DATA PROVIDED:
===
/-- Sets the release fc of a bank. -/
def CoreState.setBankFree (c : CoreState) (b : Bool) (f : Nat) : CoreState :=
  if b then { c with step.bankFree1 := f } else { c with step.bankFree0 := f }

/-- Sets the fc from which a bank can be streamed. -/
def CoreState.setBankReady (c : CoreState) (b : Bool) (f : Nat) : CoreState :=
  if b then { c with step.bankReady1 := f } else { c with step.bankReady0 := f }

/-- One line read of a load enters the bank under way. -/
def CoreState.takeTileRead (c : CoreState) (o : TileLoad) (r : TileRead) : CoreState × TileLoad :=
  let h := if r.scale then (c.descOf o.xh.toNat).sh.toNat else o.xh.toNat
  let w := if r.scale then 8 else fmtWidth o.acc.fmt
  let got := c.readElements h w (r.els.map (·.2)) o.origin
  let acc := (r.els.zip got.2).foldl (fun (b : Bank) p =>
    if r.scale then { b with scales := AMap.put 0 b.scales p.1.1 (BitVec.ofNat 8 p.2.1), scaleBruised := if p.2.2 then b.scaleBruised ++ [p.1.1] else b.scaleBruised }
    else { b with codes := AMap.put 0 b.codes p.1.1 (BitVec.ofNat 16 p.2.1), bruised := if p.2.2 then b.bruised ++ [p.1.1] else b.bruised }) o.acc
  (got.1, { o with acc := acc })

/-- Element `k` of bank row `r` in exact form (R105, R106). -/
def Bank.exact (b : Bank) (r k : Nat) : Exact :=
  let key := 128 * r + k
  let sk := 4 * r + k / 32
  operandExact b.fmt (AMap.get 0 b.codes key, b.bruised.contains key) (AMap.get 0 b.scales sk, b.scaleBruised.contains sk)

/-- The events of the X elements of a finished load, once per element (R155). -/
def Bank.loadEvents (b : Bank) : List Event :=
  (List.range b.rows).flatMap (fun r => (List.range b.klen).map (fun k => (b.exact r k).event))

/-- A load makes its reads of this fc, two at most; the last ones fill the bank (R113). -/
def CoreState.doTileRead (c : CoreState) (o : TileLoad) : CoreState :=
  let step := fun (p : CoreState × TileLoad) (r : TileRead) => p.1.takeTileRead p.2 r
  let p := (o.reads.take 2).foldl step (c, o)
  let rest := o.reads.drop 2
  if rest.isEmpty then (p.1.setBank o.bank { p.2.acc with loaded := true }).countEvents p.2.acc.loadEvents
  else p.1.push (c.step.offset + 1) (.tileRead { p.2 with reads := rest })

/-- The check of a load's accesses, elements through X and scales through SH (R111, R234, R243). -/
def CoreState.checkLoad (c : CoreState) (xh pos : Nat) (r : List TileRead × List Nat × List Nat) : Option Bad :=
  let d := c.descOf xh
  worst ((c.checkElements xh (fmtWidth d.fmt) pos false r.2.1).toList ++
    (if r.2.2.isEmpty then [] else (c.checkElements d.sh.toNat 8 pos false r.2.2).toList))

/-- Starts a load whose first reads fall in fc `first`. -/
def CoreState.startLoad (c : CoreState) (first : Nat) (bank : Bool) (xh : BitVec 6) (fmt : BitVec 4) (rows klen : Nat) (reads : List TileRead) (o : Origin) : CoreState :=
  c.push first (.tileRead { bank := bank, xh := xh, acc := { fmt := fmt, rows := rows, klen := klen }, reads := reads, origin := o })

/-- The bank as an operation that issues in the present fc finds it: a load whose last reads fall in this fc counts as done (R113). -/
def CoreState.loadedBank (c : CoreState) (b : Bool) : Bank :=
  match c.step.events.findSome? (fun e => match e.ev with | .tileRead x => if x.bank == b && e.fc == c.step.offset && x.reads.length ≤ 2 then some x.acc else none | _ => none) with
  | some k => { k with loaded := true }
  | none => c.bank b

/-! ### Streams (R114 to R116) -/

/-- Coordinates of a stream's operand at K position `kskip` past its origin (R124). -/
def CoreState.streamOrigin (c : CoreState) (h : Nat) (pos : BitVec 32) (kskip : Nat) : Option (List Nat) :=
  let d := c.descOf h
  (d.coords pos.toNat).bind (fun cs => d.advance cs 0 kskip)

/-- The element and scale bit offsets of column `n` of a stream. -/
def CoreState.columnBits (c : CoreState) (op : StreamOp) (n : Nat) : Option (List Nat × List Nat) :=
  let d := c.descOf op.handle.toNat
  let klen := op.klen
  match c.streamOrigin op.handle.toNat op.pos op.kskip with
  | none => none
  | some cs =>
    match segmentBits d cs n klen, scaleBits d (c.descOf d.sh.toNat) cs n klen with
    | some a, some b => some (a, b)
    | _, _ => none
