-- ==== Sys2Proof/Machine/Matrix.lean ====
section
/-! DEFINITION. The matrix slot and the array's own events (R108 to R136, R149 to R154): one meaning per command. -/

namespace Sys2Proof.Machine

/-- A matrix-slot command with opcode `opc` and operand bits `w`: BAD_BUNDLE where it does not decode (R108); ACC_RANGE for a bit of MREAD that must be 0 (R149, log entry 23). A fill bundle with any such command is cancelled as it opens. -/
def matrixCommand (s : State) (i : Issue) (opc : BitVec 4) (w : BitVec 44) (act : Env → MatrixOp → Origin → CoreState → CoreState) : Host.Outcome State Fault Refusal :=
  slotCommand s i 3 ((opc ++ w : BitVec 48).setWidth 64) (fun env o c =>
    match decodeMatrix (opc ++ w) with
    | some op => act env op o c
    | none => c.issueFault (if opc = 5 then 0x2005 else 0x2007) o)

/-- Counts a cold start and marks the array busy to `free`; the operation runs until `ended`, the fc after its last landing (R126, R128, R134, R136). -/
def CoreState.heatUp (c : CoreState) (env : Env) (free ended : Nat) : CoreState :=
  let cold := c.density env.down env.up env.floor c.step.offset < 32
  { c with
    array.cold := if cold then satAdd c.array.cold 1 else c.array.cold
    step.arrayFree := free
    step.warm := none
    step.lastMatrixEnd := some ended }

/-- MNOP (R134): with WARM set, the current ramp-up begins. -/
def execMnop (i : Issue) (w : BitVec 44) (s : State) : Host.Outcome State Fault Refusal :=
  matrixCommand s i 0x0 w (fun env op _ c =>
    match op with
    | .mnop warm =>
      if warm = 1 && !c.arrayRuns c.step.offset then { c with step.warm := some (c.step.offset, c.density env.down env.up env.floor c.step.offset) } else c
    | _ => c)

/-- Whether a stream may read a tensor through a handle, and its scales through the handle SH of an MX format (R205, R234). -/
def CoreState.mayReadTensor (c : CoreState) (h : BitVec 6) (fill : Bool) : Bool :=
  c.mayAccess h.toNat fill false && (!fmtIsMx (c.descOf h.toNat).fmt || c.mayAccess (c.descOf h.toNat).sh.toNat fill false)

/-- MLOAD (R111 to R113, R128, R243): faults in the order of R244, then the reads from the next fc. -/
def execMload (i : Issue) (w : BitVec 44) (s : State) : Host.Outcome State Fault Refusal :=
  matrixCommand s i 0x1 w (fun env op o c =>
    match op with
    | .mload bank xh ax rows klen =>
      c.withRegs o [(.a, ax.toNat)] [] (fun c =>
        let t := c.step.offset
        let b := bank == 1
        let d := c.descOf xh.toNat
        let pos := c.readA ax
        let n := klen.toNat + 1
        let cs := d.coords pos.toNat
        if !c.mayReadTensor xh o.fill then c.issueFault 0x2013 o
        else if kpassOf d.fmt = 0 then c.issueFault 0x200C o
        else if t < c.bankFree b || c.tileRuns t then c.issueFault 0x200D o
        else if n > kpassOf d.fmt || (fmtIsMx d.fmt && (n % 32 != 0 || (match cs with | some q => !mxAligned d q | none => false))) then c.issueFault 0x200F o
        else
          match cs.bind (fun q => c.loadReads xh.toNat q (rows.toNat + 1) n) with
          | none => c.accessFault (Bad.bounds xh.toNat pos.toNat) o
          | some r =>
            match c.checkLoad xh.toNat pos.toNat r with
            | some bad => c.accessFault bad o
            | none =>
              let len := ceilDiv r.1.length 2
              let ports := (List.range len).map (fun j => ({ fc := t + 1 + j, reads := min 2 (r.1.length - 2 * j), writes := 0 } : PortClaim))
              match c.portClash env ports with
              | some f => c.fault 0x2016 o (BitVec.ofNat 64 (xh.toNat + pos.toNat * 2 ^ 32)) 0 (BitVec.ofNat 64 f)
              | none => ((c.claimPorts ports).setBankReady b (t + len)).startLoad (t + 1) b xh d.fmt (rows.toNat + 1) n r.1 o)
    | _ => c)

/-- The stream operand of R110. -/
structure StreamOperand where
  count : Nat
  base : Nat
  window : Nat
  ok : Bool
  deriving DecidableEq, Repr

/-- Fields and ranges of the stream operand (R110). -/
def streamOperand (v : Word) (narrow : Bool) : StreamOperand :=
  let count := fieldOf v 0 16
  let base := fieldOf v 16 10
  { count := count, base := base, window := fieldOf v 26 10, ok := fieldOf v 36 28 == 0 && count != 0 && (narrow || base < 512) }

/-- MSTREAM (R114 to R117, R126, R128). -/
def execMstream (i : Issue) (w : BitVec 44) (s : State) : Host.Outcome State Fault Refusal :=
  matrixCommand s i 0x2 w (fun env op o c =>
    match op with
    | .mstream bank wh aw ss kind ovw =>
      c.withRegs o [(.a, aw.toNat), (.s, ss.toNat)] [] (fun c =>
        let t := c.step.offset
        let b := bank == 1
        let bk := c.loadedBank b
        let d := c.descOf wh.toNat
        let narrow := kind == 1
        let so := streamOperand (c.readS ss) narrow
        if !c.mayReadTensor wh o.fill then c.issueFault 0x2013 o
        else if kpassOf d.fmt = 0 || (bk.loaded && kpassOf bk.fmt != kpassOf d.fmt) then c.issueFault 0x200C o
        else if t < c.step.arrayFree || t < c.bankReady b || !bk.loaded then c.issueFault 0x200D o
        else if !so.ok || (match d.coords (c.readA aw).toNat with | some q => !mxAligned d q | none => false) then c.issueFault 0x200F o
        else if !c.rangeOk narrow so.base (so.base + so.window) then c.issueFault 0x2005 o
        else
          let op0 : StreamOp := { id := 0, start := t, bank := b, handle := wh, pos := c.readA aw, kskip := 0, klen := bk.klen, rows := bk.rows, tile := false, count := so.count, base := so.base, window := so.window, narrow := narrow, ovw := ovw == 1, cost := 1
                                  column := 0, codes := [], scales := [], held := [], landed := 0, lastLand := 0, failed := false, origin := o }
          let op := { op0 with cost := c.columnCost op0 }
          let ports := (List.range (op.count * op.cost)).map (fun j => ({ fc := t + 1 + j, reads := c.streamReads op (t + 1 + j), writes := 0 } : PortClaim))
          match c.portClash env ports with
          | some f => c.fault 0x2016 o (BitVec.ofNat 64 (wh.toNat + (c.readA aw).toNat * 2 ^ 32)) 0 (BitVec.ofNat 64 f)
          | none => ((c.heatUp env (t + op.count * op.cost) (op.landFc (op.count - 1) + 1)).setBankFree b (t + op.count * op.cost + 4)).startStream op)
    | _ => c)

/-- The tile shape operand of R110. -/
structure ShapeOperand where
  m : Nat
  n : Nat
  k : Nat
  base : Nat
  ok : Bool
  deriving DecidableEq, Repr

/-- Fields and ranges of the shape operand (R110). Its BASE row gives no range: a wide BASE of 512 or more is TILE_SHAPE here, as the Stream BASE row has it, and not the ACC_RANGE of R123 (DESIGN CHOICE, log entry 106). -/
def shapeOperand (v : Word) (narrow : Bool) : ShapeOperand :=
  let m := fieldOf v 0 8
  let n := fieldOf v 8 10
  let k := fieldOf v 18 10
  let base := fieldOf v 28 10
  { m := m, n := n, k := k, base := base
    ok := fieldOf v 38 26 == 0 && 1 ≤ m && m ≤ 64 && 1 ≤ n && n ≤ 512 && 1 ≤ k && k ≤ 256 && (narrow || base < 512) }

/-- MTILE's L: the largest load time over its passes, each with 16 rows (R125). -/
def CoreState.tileLoadTime (c : CoreState) (op : TileOp) : Nat :=
  (List.range (tilePasses op.m op.k op.kpass)).foldl (fun m i =>
    match c.passOriginAt op i with
    | some cs => max m (c.loadTime op.xh.toNat cs 16 (op.passShape i).2.1)
    | none => m) 1

/-- MTILE's c: the largest column cost over its passes (R125). -/
def CoreState.tileColumnCost (c : CoreState) (op : TileOp) : Nat :=
  (List.range (ceilDiv op.k op.kpass)).foldl (fun m q =>
    max m (c.columnCost (op.stream q))) 1

/-- MTILE (R123 to R125, R128). -/
def execMtile (i : Issue) (w : BitVec 44) (s : State) : Host.Outcome State Fault Refusal :=
  matrixCommand s i 0x3 w (fun env op o c =>
    match op with
    | .mtile xh ax wh aw ss kind ovw =>
      c.withRegs o [(.a, ax.toNat), (.a, aw.toNat), (.s, ss.toNat)] [] (fun c =>
        let t := c.step.offset
        let dx := c.descOf xh.toNat
        let dw := c.descOf wh.toNat
        let narrow := kind == 1
        let sh := shapeOperand (c.readS ss) narrow
        let off (d : Desc) (a : BitVec 4) : Bool := match d.coords (c.readA a).toNat with | some q => !mxAligned d q | none => false
        if !c.mayReadTensor xh o.fill || !c.mayReadTensor wh o.fill then c.issueFault 0x2013 o
        else if kpassOf dx.fmt = 0 || kpassOf dx.fmt != kpassOf dw.fmt then c.issueFault 0x200C o
        else if t < c.step.arrayFree || t < c.step.bankFree0 || t < c.step.bankFree1 then c.issueFault 0x200D o
        else if !sh.ok || ((fmtIsMx dx.fmt || fmtIsMx dw.fmt) && sh.k % 32 != 0) || off dx ax || off dw aw then c.issueFault 0x200F o
        else if !c.rangeOk narrow sh.base (sh.base + ceilDiv sh.m 16 * sh.n - 1) then c.issueFault 0x2005 o
        else
          let op0 : TileOp := { issued := t, xh := xh, ax := c.readA ax, wh := wh, aw := c.readA aw, m := sh.m, n := sh.n, k := sh.k, base := sh.base, narrow := narrow, ovw := ovw == 1
                                kpass := kpassOf dx.fmt, load := 1, cost := 1, free := 0, ready := 0, pass := 0, origin := o }
          let op1 := { op0 with load := c.tileLoadTime op0, cost := c.tileColumnCost op0 }
          let last := (op1.times.getLast?.getD (t, t)).2
          let op2 := { op1 with free := last + op1.n * op1.cost, ready := last + 13 + (op1.n - 1) * op1.cost }
          match c.portClash env (c.tilePorts op2) with
          | some f => c.fault 0x2016 o (BitVec.ofNat 64 (xh.toNat + (c.readA ax).toNat * 2 ^ 32)) 0 (BitVec.ofNat 64 f)
          | none =>
            let c := c.claimPorts (c.tilePorts op2)
            let c := ({ c.heatUp env op2.free op2.ready with step.tile := some op2, step.tileOld := c.step.tile } : CoreState)
            let c := [false, true].foldl (fun (c : CoreState) b => match op2.bankFree b with | some f => c.setBankFree b f | none => c) c
            op2.times.zipIdx.foldl (fun (c : CoreState) p => (c.push p.1.1 (.passLoad p.2)).push p.1.2 (.passStream p.2)) c)
    | _ => c)

/-- MANCHOR (R119, R120): the group changes in the next fc, after the issues of that fc, so that a matrix operation issued in it still sees the earlier kind and anchor (DESIGN CHOICE, log entry 107). -/
def execManchor (i : Issue) (w : BitVec 44) (s : State) : Host.Outcome State Fault Refusal :=
  matrixCommand s i 0x4 w (fun _ op o c =>
    match op with
    | .manchor group kind anchor =>
      let g := group.toNat
      let narrow := (c.group g).narrow
      let size := if narrow then 64 else 32
      if c.runningRange c.step.offset narrow (g * size) (g * size + size - 1) then c.issueFault 0x200E o
      else c.push (c.step.offset + 1) (.anchor g (kind == 1) anchor)
    | _ => c)

/-- MREAD (R149 to R151): entries are read at the end of the issue fc, the register is written at t + 3. -/
def execMread (i : Issue) (w : BitVec 44) (s : State) : Host.Outcome State Fault Refusal :=
  matrixCommand s i 0x5 w (fun env op o c =>
    match op with
    | .mread vd row entry shift mode sreg kind =>
      let sr : BitVec 5 := shift.setWidth 5
      let narrow := kind == 1
      let e := entry.toNat
      c.withRegs o (if sreg = 1 then [(.s, sr.toNat)] else []) [(.v, vd.toNat)] (fun c =>
        let t := c.step.offset
        if !c.rangeOk narrow e (e + 31) then c.issueFault 0x2005 o
        else if (List.range 32).any (fun j => c.entryPending t narrow row.toNat (e + j)) then c.issueFault 0x200E o
        else
          c.withClaims o [(.v, vd.toNat)] (t + 3) (fun c =>
            let dr := c.drawLanes env mode 0
            dr.2.push t (.accRead vd row.toNat e (if sreg = 1 then fieldOf (c.readS sr) 0 7 else shift.toNat) mode narrow dr.1 o)))
    | _ => c)

/-- MPROBE (R152 to R154): the snapshot is taken at the end of the issue fc, the register is written at t + 17. -/
def execMprobe (i : Issue) (w : BitVec 44) (s : State) : Host.Outcome State Fault Refusal :=
  matrixCommand s i 0x6 w (fun _ op o c =>
    match op with
    | .mprobe group sd clear =>
      let g := group.toNat
      let narrow := (c.group g).narrow
      let size := if narrow then 64 else 32
      c.withRegs o [] [(.s, sd.toNat)] (fun c =>
        let t := c.step.offset
        if (List.range 16).any (fun row => (List.range size).any (fun j => c.entryPending t narrow row (g * size + j))) then c.issueFault 0x200E o
        else c.withClaims o [(.s, sd.toNat)] (t + 17) (fun c => c.push t (.accProbe g sd (clear == 1) o)))
    | _ => c)

/-- MTILE_PASS (R125): the core runs to the end of the fc of its next pass load or stream. -/
def execMtilePass (cid : CoreId) (s : State) : Host.Outcome State Fault Refusal :=
  coreCommand s cid (fun env c => c.runThrough env (fun e => match e with | .passLoad _ => true | .passStream _ => true | _ => false))

/-- MSTREAM_COLUMN (R114, R116): the core runs to the end of the fc in which the next column's reads begin. -/
def execMstreamColumn (cid : CoreId) (s : State) : Host.Outcome State Fault Refusal :=
  coreCommand s cid (fun env c => c.runThrough env (fun e => match e with | .column _ k => k == 0 | _ => false))

/-- CONTRIBUTION_LANDS (R126, R140): the core runs to the end of the fc of its next contribution. -/
def execContributionLands (cid : CoreId) (s : State) : Host.Outcome State Fault Refusal :=
  coreCommand s cid (fun env c => c.runThrough env (fun e => match e with | .contribution _ => true | _ => false))

/-- RESIDUE_CHECK_EVENT (R131, R132): counted, and a column test falls due at the restart of a retried step or at the next bell; `chaff` says no matrix operation was in it. -/
def execResidueCheckEvent (cid : CoreId) (chaff : Bool) (s : State) : Host.Outcome State Fault Refusal :=
  if !s.hasCore cid then .fault .noSuchCore
  else
    .next (s.modCore cid (fun c =>
      { c with array.checks := satAdd c.array.checks 1, checkPending := some (match c.checkPending with | some k => (chaff && k.1, if chaff || !k.1 then k.2 else c.step.offset) | none => (chaff, c.step.offset)) }))

/-- COLUMNS marked failed (R129, R130): bit f of COLENABLE is cleared and the lowest healthy, unenabled bit above f is set; `none` when no such bit is left. -/
def ArrayMap.replace (a : ArrayMap) (f : Nat) : Option ArrayMap :=
  let bad := a.bad ||| BitVec.ofNat 34 (2 ^ f)
  let live := BitVec.ofNat 2 (min 3 (a.live.toNat + 1))
  let en := a.colEnable &&& ~~~(BitVec.ofNat 34 (2 ^ f))
  match (List.range 34).find? (fun k => f < k && !bad.getLsbD k && !a.colEnable.getLsbD k) with
  | some k => some { colEnable := en ||| BitVec.ofNat 34 (2 ^ k), bad := bad, live := live }
  | none => none

end Sys2Proof.Machine
end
===
REQUIREMENT:
Word for word, repeat the data from its first line through the line with "R234, R243). -/", including both of those lines and no others.

RESPONSE BELOW:
/-- Sets the release fc of a bank. -/
def CoreState.setBankFree (c : CoreState) (b : Bool) (f : Nat) : CoreState :=
  if b then { c with step.bankFree1 := f } else { c with step.bankFree0 := f }

/-- Sets the fc from which a bank can be streamed. -/
def CoreState.setBankReady (c : CoreState) (b : Bool) (f : Nat) : CoreState :=
  if b then { c with step.bankReady1 := f } else { c with step.bankReady0 := f }

/-- One line read of a load enters the bank under way. -/
def CoreState.takeTileRead (c : CoreState) (o : TileLoad) (r : TileRead) : CoreState × TileLoad :=
  let h := if r.scale then (c.descOf o.xh.toNat).sh.toNat else o.xh.toNat
  let w := if r.scale then 8 else fmtWidth o.acc.fmt
  let got := c.readElements h w (r.els.map (·.2)) o.origin
  let acc := (r.els.zip got.2).foldl (fun (b : Bank) p =>
    if r.scale then { b with scales := AMap.put 0 b.scales p.1.1 (BitVec.ofNat 8 p.2.1), scaleBruised := if p.2.2 then b.scaleBruised ++ [p.1.1] else b.scaleBruised }
    else { b with codes := AMap.put 0 b.codes p.1.1 (BitVec.ofNat 16 p.2.1), bruised := if p.2.2 then b.bruised ++ [p.1.1] else b.bruised }) o.acc
  (got.1, { o with acc := acc })

/-- Element `k` of bank row `r` in exact form (R105, R106). -/
def Bank.exact (b : Bank) (r k : Nat) : Exact :=
  let key := 128 * r + k
  let sk := 4 * r + k / 32
  operandExact b.fmt (AMap.get 0 b.codes key, b.bruised.contains key) (AMap.get 0 b.scales sk, b.scaleBruised.contains sk)

/-- The events of the X elements of a finished load, once per element (R155). -/
def Bank.loadEvents (b : Bank) : List Event :=
  (List.range b.rows).flatMap (fun r => (List.range b.klen).map (fun k => (b.exact r k).event))

/-- A load makes its reads of this fc, two at most; the last ones fill the bank (R113). -/
def CoreState.doTileRead (c : CoreState) (o : TileLoad) : CoreState :=
  let step := fun (p : CoreState × TileLoad) (r : TileRead) => p.1.takeTileRead p.2 r
  let p := (o.reads.take 2).foldl step (c, o)
  let rest := o.reads.drop 2
  if rest.isEmpty then (p.1.setBank o.bank { p.2.acc with loaded := true }).countEvents p.2.acc.loadEvents
  else p.1.push (c.step.offset + 1) (.tileRead { p.2 with reads := rest })

/-- The check of a load's accesses, elements through X and scales through SH (R111, R234, R243). -/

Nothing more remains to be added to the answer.